OPINIÓN
Ensayo sobre el costo invisible del conocimiento sin resultados
Por Iván Nolazco
Entre radiotelescopios inconclusos y universidades que se miran al espejo del presupuesto, la pregunta ya no es si la ciencia es un lujo, sino si seguimos financiando feudos sin retorno.
“La ciencia, señor Presidente, no es un lujo”.
No lo es. Pero en Argentina hay quienes la convirtieron en un souvenir institucional.
La emoción de una carta y el silencio de una institución
La carta de Carolina del Valle Garay, astrónoma nacida en 25 de Mayo, tiene la fuerza de una fábula nacional: la niña pobre que soñó con las estrellas y llegó —literalmente— al cielo. Su historia conmueve porque encarna el mito de la educación pública como ascensor social.
Pero mientras su carta se viraliza y los aplausos retumban en los pasillos universitarios, hay una pregunta que nadie formula: ¿quién rinde cuentas cuando los proyectos se estancan, se encarecen o se vuelven simbólicos en vez de productivos?
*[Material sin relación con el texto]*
-- ==== Sys2Proof/Laws/Maps.lean ====
section
/-! SUPPORT. What every operation on sparse data does: a read after a write, and the canonical form is kept. -/

namespace Sys2Proof.Machine

variable {α : Type} (dflt : Nat → α)

theorem Map.get_erase_same (m : Map α) (k : Nat) : Map.get dflt (Map.erase m k) k = dflt k := by
  induction m with
  | nil => rfl
  | cons e m ih =>
    obtain ⟨j, v⟩ := e
    by_cases h : j = k
    · simpa [Map.erase, h] using ih
    · simpa [Map.erase, Map.get, h] using ih

theorem Map.get_erase_other (m : Map α) {j k : Nat} (h : j ≠ k) :
    Map.get dflt (Map.erase m k) j = Map.get dflt m j := by
  induction m with
  | nil => rfl
  | cons e m ih =>
    obtain ⟨i, v⟩ := e
    by_cases hi : i = k
    · have : i ≠ j := fun he => h (by omega)
      simpa [Map.erase, Map.get, hi, this, show k ≠ j by omega] using ih
    · by_cases hj : i = j
      · simp [Map.erase, Map.get, hj, h]
      · simpa [Map.erase, Map.get, hi, hj] using ih

theorem Map.get_insert_other (m : Map α) {j k : Nat} (v : α) (h : j ≠ k) :
    Map.get dflt (Map.insert k v m) j = Map.get dflt m j := by
  induction m with
  | nil => simp [Map.insert, Map.get, Ne.symm h]
  | cons e m ih =>
    obtain ⟨i, w⟩ := e
    by_cases hi : k < i
    · simp [Map.insert, Map.get, hi, Ne.symm h]
    · by_cases hj : i = j
      · subst hj; simp [Map.insert, Map.get, hi]
      · simp [Map.insert, Map.get, hi, hj, ih]

theorem Map.get_insert_same (m : Map α) (k : Nat) (v : α) (h : ∀ e ∈ m, e.1 ≠ k) :
    Map.get dflt (Map.insert k v m) k = v := by
  induction m with
  | nil => simp [Map.insert, Map.get]
  | cons e m ih =>
    obtain ⟨i, w⟩ := e
    have h1 : i ≠ k := h (i, w) (by simp)
    have h2 := ih (fun e he => h e (by simp [he]))
    by_cases hi : k < i <;> simp [Map.insert, Map.get, hi, h1, h2]

theorem Map.mem_erase {m : Map α} {k : Nat} {e : Nat × α} (h : e ∈ Map.erase m k) : e.1 ≠ k := by
  simp [Map.erase] at h
  exact h.2

variable [DecidableEq α]

/-- A read after a write to the same key gives the value written. -/
@[simp] theorem Map.get_put_same (m : Map α) (k : Nat) (v : α) :
    Map.get dflt (Map.put dflt m k v) k = v := by
  by_cases h : v = dflt k
  · simp [Map.put, h, Map.get_erase_same]
  · simpa [Map.put, h] using Map.get_insert_same dflt _ k v (fun e he => Map.mem_erase he)

/-- A write leaves every other key alone. -/
@[simp] theorem Map.get_put_other (m : Map α) {j k : Nat} (v : α) (h : j ≠ k) :
    Map.get dflt (Map.put dflt m k v) j = Map.get dflt m j := by
  by_cases hv : v = dflt k
  · simp [Map.put, hv, Map.get_erase_other dflt m h]
  · simp [Map.put, hv, Map.get_insert_other dflt _ v h, Map.get_erase_other dflt m h]

/-- The read of any key after a write. -/
theorem Map.get_put (m : Map α) (j k : Nat) (v : α) :
    Map.get dflt (Map.put dflt m k v) j = if j = k then v else Map.get dflt m j := by
  by_cases h : j = k
  · subst h; simp
  · simp [h]

theorem Map.wfFrom_mono {m : Map α} {a b : Nat} (h : a ≤ b) (hm : Map.wfFrom dflt m b = true) :
    Map.wfFrom dflt m a = true := by
  cases m with
  | nil => rfl
  | cons e m =>
    obtain ⟨j, v⟩ := e
    simp [Map.wfFrom] at *
    exact ⟨⟨by omega, hm.1.2⟩, hm.2⟩

theorem Map.wfFrom_erase {m : Map α} {a : Nat} (k : Nat) (hm : Map.wfFrom dflt m a = true) :
    Map.wfFrom dflt (Map.erase m k) a = true := by
  induction m generalizing a with
  | nil => rfl
  | cons e m ih =>
    obtain ⟨j, v⟩ := e
    simp [Map.wfFrom] at hm
    have h2 := ih hm.2
    by_cases h : j = k
    · simpa [Map.erase, h] using Map.wfFrom_mono dflt (by omega) h2
    · simpa [Map.erase, h, Map.wfFrom, hm.1.1, hm.1.2] using h2

theorem Map.wfFrom_insert {m : Map α} {a k : Nat} {v : α} (ha : a ≤ k) (hv : v ≠ dflt k)
    (hk : ∀ e ∈ m, e.1 ≠ k) (hm : Map.wfFrom dflt m a = true) :
    Map.wfFrom dflt (Map.insert k v m) a = true := by
  induction m generalizing a with
  | nil => simp [Map.insert, Map.wfFrom, ha, hv]
  | cons e m ih =>
    obtain ⟨j, w⟩ := e
    have hj : j ≠ k := hk (j, w) (by simp)
    simp [Map.wfFrom] at hm
    by_cases h : k < j
    · have : k + 1 ≤ j := h
      simp [Map.insert, h, Map.wfFrom, ha, hv, hm.1.2, hm.2, this]
    · have := ih (a := j + 1) (by omega) (fun e he => hk e (by simp [he])) hm.2
      simp [Map.insert, h, Map.wfFrom, hm.1.1, hm.1.2, this]

/-- Every write keeps the canonical form. -/
theorem Map.wf_put {m : Map α} (k : Nat) (v : α) (hm : Map.wf dflt m = true) :
    Map.wf dflt (Map.put dflt m k v) = true := by
  unfold Map.wf at *
  by_cases h : v = dflt k
  · simpa [Map.put, h] using Map.wfFrom_erase dflt k hm
  · simpa [Map.put, h] using
      Map.wfFrom_insert dflt (Nat.zero_le k) h (fun e he => Map.mem_erase he) (Map.wfFrom_erase dflt k hm)

theorem Map.wfFrom_update {m : Map α} {a : Nat} (f : Nat → α → α) (hm : Map.wfFrom dflt m a = true) :
    Map.wfFrom dflt (Map.update dflt f m) a = true := by
  induction m generalizing a with
  | nil => rfl
  | cons e m ih =>
    obtain ⟨j, v⟩ := e
    simp only [Map.wfFrom, Bool.and_eq_true, decide_eq_true_eq] at hm
    have h2 := ih hm.2
    simp only [Map.update] at h2
    by_cases hw : f j v = dflt j
    · simpa [Map.update, hw] using Map.wfFrom_mono dflt (by omega) h2
    · simpa [Map.update, hw, Map.wfFrom, hm.1.1] using h2

/-- A change of every entry keeps the canonical form. -/
theorem Map.wf_update {m : Map α} (f : Nat → α → α) (hm : Map.wf dflt m = true) : Map.wf dflt (Map.update dflt f m) = true :=
  Map.wfFrom_update dflt f hm

end Sys2Proof.Machine
end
El Radiotelescopio CART nació con nobleza: cooperación científica entre Argentina y China, desarrollo local, talento provincial. Sin embargo, más de una década después, no transmite ni una señal. Y el problema no es el sueño, sino la administración del mismo.
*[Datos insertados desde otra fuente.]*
-- ==== Sys2Proof/Laws/State.lean ====
section
/-! SUPPORT. What the basic updates of the block leave alone: one lemma per update and field, by computation. -/

namespace Sys2Proof.Machine

@[simp] theorem Dev.setReg_free (d : Dev) (k : Nat) (w : Word) : (d.setReg k w).free = d.free := rfl
@[simp] theorem Dev.setReg_xo (d : Dev) (k : Nat) (w : Word) : (d.setReg k w).xo = d.xo := rfl
@[simp] theorem Dev.setReg_resp (d : Dev) (k : Nat) (w : Word) : (d.setReg k w).resp = d.resp := rfl
@[simp] theorem Dev.setReg_fabMargin (d : Dev) (k : Nat) (w : Word) : (d.setReg k w).fabMargin = d.fabMargin := rfl
@[simp] theorem Dev.setReg_marginRun (d : Dev) (k : Nat) (w : Word) : (d.setReg k w).marginRun = d.marginRun := rfl
@[simp] theorem Dev.setReg_intc (d : Dev) (k : Nat) (w : Word) : (d.setReg k w).intc = d.intc := rfl
@[simp] theorem Dev.setReg_pmc (d : Dev) (k : Nat) (w : Word) : (d.setReg k w).pmc = d.pmc := rfl
@[simp] theorem Dev.setReg_lanes (d : Dev) (k : Nat) (w : Word) : (d.setReg k w).lanes = d.lanes := rfl
@[simp] theorem Dev.setReg_plls (d : Dev) (k : Nat) (w : Word) : (d.setReg k w).plls = d.plls := rfl
@[simp] theorem Dev.setReg_framers (d : Dev) (k : Nat) (w : Word) : (d.setReg k w).framers = d.framers := rfl
@[simp] theorem Dev.setReg_tiles (d : Dev) (k : Nat) (w : Word) : (d.setReg k w).tiles = d.tiles := rfl
@[simp] theorem Dev.setReg_pm (d : Dev) (k : Nat) (w : Word) : (d.setReg k w).pm = d.pm := rfl
@[simp] theorem Dev.setReg_groups (d : Dev) (k : Nat) (w : Word) : (d.setReg k w).groups = d.groups := rfl
@[simp] theorem Dev.setReg_pmNext (d : Dev) (k : Nat) (w : Word) : (d.setReg k w).pmNext = d.pmNext := rfl
@[simp] theorem Dev.setReg_tctx (d : Dev) (k : Nat) (w : Word) : (d.setReg k w).tctx = d.tctx := rfl
@[simp] theorem Dev.setReg_actx (d : Dev) (k : Nat) (w : Word) : (d.setReg k w).actx = d.actx := rfl
@[simp] theorem Dev.setReg_uctx (d : Dev) (k : Nat) (w : Word) : (d.setReg k w).uctx = d.uctx := rfl
@[simp] theorem Dev.setReg_takes (d : Dev) (k : Nat) (w : Word) : (d.setReg k w).takes = d.takes := rfl
@[simp] theorem Dev.setReg_probes (d : Dev) (k : Nat) (w : Word) : (d.setReg k w).probes = d.probes := rfl
@[simp] theorem Dev.setReg_doms (d : Dev) (k : Nat) (w : Word) : (d.setReg k w).doms = d.doms := rfl
@[simp] theorem Dev.setReg_gates (d : Dev) (k : Nat) (w : Word) : (d.setReg k w).gates = d.gates := rfl
@[simp] theorem Dev.setReg_deferring (d : Dev) (k : Nat) (w : Word) : (d.setReg k w).deferring = d.deferring := rfl
@[simp] theorem Dev.setReg_chans (d : Dev) (k : Nat) (w : Word) : (d.setReg k w).chans = d.chans := rfl
@[simp] theorem Dev.setReg_delays (d : Dev) (k : Nat) (w : Word) : (d.setReg k w).delays = d.delays := rfl
@[simp] theorem Dev.setReg_mem (d : Dev) (k : Nat) (w : Word) : (d.setReg k w).mem = d.mem := rfl
@[simp] theorem Dev.setReg_memGen (d : Dev) (k : Nat) (w : Word) : (d.setReg k w).memGen = d.memGen := rfl
@[simp] theorem Dev.setReg_memGenB (d : Dev) (k : Nat) (w : Word) : (d.setReg k w).memGenB = d.memGenB := rfl
@[simp] theorem Dev.setReg_queues (d : Dev) (k : Nat) (w : Word) : (d.setReg k w).queues = d.queues := rfl
@[simp] theorem Dev.setReg_opens (d : Dev) (k : Nat) (w : Word) : (d.setReg k w).opens = d.opens := rfl
@[simp] theorem Dev.setReg_parInj (d : Dev) (k : Nat) (w : Word) : (d.setReg k w).parInj = d.parInj := rfl
@[simp] theorem Dev.setReg_stalls (d : Dev) (k : Nat) (w : Word) : (d.setReg k w).stalls = d.stalls := rfl
@[simp] theorem Dev.setReg_sram (d : Dev) (k : Nat) (w : Word) : (d.setReg k w).sram = d.sram := rfl
@[simp] theorem Dev.setReg_lengs (d : Dev) (k : Nat) (w : Word) : (d.setReg k w).lengs = d.lengs := rfl
@[simp] theorem Dev.setReg_istore (d : Dev) (k : Nat) (w : Word) : (d.setReg k w).istore = d.istore := rfl
@[simp] theorem Dev.setReg_dmem (d : Dev) (k : Nat) (w : Word) : (d.setReg k w).dmem = d.dmem := rfl
@[simp] theorem Dev.setReg_lengGen (d : Dev) (k : Nat) (w : Word) : (d.setReg k w).lengGen = d.lengGen := rfl
@[simp] theorem Dev.setReg_outs (d : Dev) (k : Nat) (w : Word) : (d.setReg k w).outs = d.outs := rfl
@[simp] theorem Dev.setReg_period (d : Dev) (k : Nat) (w : Word) : (d.setReg k w).period = d.period := rfl
@[simp] theorem Dev.setReg_streams (d : Dev) (k : Nat) (w : Word) : (d.setReg k w).streams = d.streams := rfl
@[simp] theorem Dev.setReg_slots (d : Dev) (k : Nat) (w : Word) : (d.setReg k w).slots = d.slots := rfl
@[simp] theorem Dev.setReg_gens (d : Dev) (k : Nat) (w : Word) : (d.setReg k w).gens = d.gens := rfl
@[simp] theorem Dev.setReg_meters (d : Dev) (k : Nat) (w : Word) : (d.setReg k w).meters = d.meters := rfl
@[simp] theorem Dev.setReg_deembs (d : Dev) (k : Nat) (w : Word) : (d.setReg k w).deembs = d.deembs := rfl
@[simp] theorem Dev.setReg_refs (d : Dev) (k : Nat) (w : Word) : (d.setReg k w).refs = d.refs := rfl
@[simp] theorem Dev.setReg_tmu (d : Dev) (k : Nat) (w : Word) : (d.setReg k w).tmu = d.tmu := rfl
@[simp] theorem Dev.setReg_fps (d : Dev) (k : Nat) (w : Word) : (d.setReg k w).fps = d.fps := rfl
@[simp] theorem Dev.setReg_tlrx (d : Dev) (k : Nat) (w : Word) : (d.setReg k w).tlrx = d.tlrx := rfl
@[simp] theorem Dev.setReg_tltx (d : Dev) (k : Nat) (w : Word) : (d.setReg k w).tltx = d.tltx := rfl
@[simp] theorem Dev.setReg_protAud (d : Dev) (k : Nat) (w : Word) : (d.setReg k w).protAud = d.protAud := rfl
@[simp] theorem Dev.setReg_pwr (d : Dev) (k : Nat) (w : Word) : (d.setReg k w).pwr = d.pwr := rfl
@[simp] theorem Dev.setReg_cores (d : Dev) (k : Nat) (w : Word) : (d.setReg k w).cores = d.cores := rfl
@[simp] theorem Dev.setReg_mtx (d : Dev) (k : Nat) (w : Word) : (d.setReg k w).mtx = d.mtx := rfl
@[simp] theorem Dev.setReg_host (d : Dev) (k : Nat) (w : Word) : (d.setReg k w).host = d.host := rfl
@[simp] theorem Dev.setReg_boot (d : Dev) (k : Nat) (w : Word) : (d.setReg k w).boot = d.boot := rfl
@[simp] theorem Dev.setReg_jtag (d : Dev) (k : Nat) (w : Word) : (d.setReg k w).jtag = d.jtag := rfl
@[simp] theorem Dev.setReg_gpioPins (d : Dev) (k : Nat) (w : Word) : (d.setReg k w).gpioPins = d.gpioPins := rfl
La Universidad Nacional de San Juan, garante del proyecto, no ha mostrado auditorías públicas ni balances sobre los millones invertidos. La ciencia, sin evaluación, se vuelve poesía financiada con impuestos.
Cuando el conocimiento se vuelve retórica
La UNSJ defiende el proyecto como “cien por ciento científico”. Pero la ciencia no se mide con declaraciones de prensa, sino con resultados verificables, publicaciones, desarrollo tecnológico y transferencia social.
Durante años, el CART fue más visible en ceremonias que en investigaciones publicadas. Más motivo de discurso que de descubrimiento.
Y en ese desvío semántico —del laboratorio al acto protocolar— la inversión se transformó en gasto.
Porque en un país que recorta donde no hay retorno, la ciencia que no comunica ni rinde se convierte en su propio enemigo.
Mientras los científicos redactan cartas, los burócratas universitarios redactan licitaciones. Y ambos confunden emoción con eficiencia. El resultado: un proyecto emblemático que, en lugar de observar el cosmos, termina orbitando el laberinto administrativo de la academia.
Las universidades como espejos opacos
No se trata de despreciar la ciencia, sino de salvarla de sus templos.
En demasiadas universidades públicas argentinas los proyectos se eternizan, los convenios se repiten y los informes duermen bajo el sello de “confidencial”. Se enseña a pensar, pero no a rendir cuentas.
El conocimiento se ha vuelto retórica y la transparencia, un trámite.
Si una empresa privada trabajara diez años sin resultados, quebraría.
Si una universidad lo hace, pide más presupuesto.
El problema no es la falta de fondos, sino la falta de rendición.
Las instituciones reclaman autonomía, pero confunden independencia con impunidad. Nadie audita los programas, nadie mide el impacto de sus proyectos, y los ministerios se conforman con cortar cintas o anunciar avances que nunca llegan.
El costo de no evaluar
Toda sociedad tiene derecho a invertir en conocimiento, pero también tiene derecho a saber qué obtiene a cambio.
Un radiotelescopio que nunca miró al cielo es tan improductivo como un programa universitario que no genera innovación, transferencia ni empleo.
Cuando la universidad no rinde cuentas, deja de ser un motor social para convertirse en un refugio presupuestario.
Y cuando el Estado financia proyectos sin retorno, no promueve ciencia: subsidia confort académico.
La carta de Garay es sincera, pero también ingenua. Habla desde la pasión del mérito individual, no desde la gestión de lo público.
Mientras ella evoca su historia de esfuerzo, la institución que la cobija evita hablar de números, plazos y resultados.
Y así, entre la épica personal y la opacidad institucional, la ciencia se convierte en un relato emotivo que nadie verifica.
El cielo no se mira con discursos
Argentina necesita ciencia, pero también necesita cuentas claras.
No se trata de desmontar telescopios, sino de iluminar sus presupuestos.
De entender que el conocimiento sin gestión es una estrella que no alumbra.
De aceptar que, en una economía asfixiada, no toda antena es progreso y no toda universidad es garante de futuro.
Cuando la inversión se convierte en gasto, la patria no se empobrece por falta de ideas, sino por exceso de discursos.
Y quizás, antes de mirar las galaxias, deberíamos mirar los balances.
“No hay ciencia pobre: hay administraciones que la empobrecen”.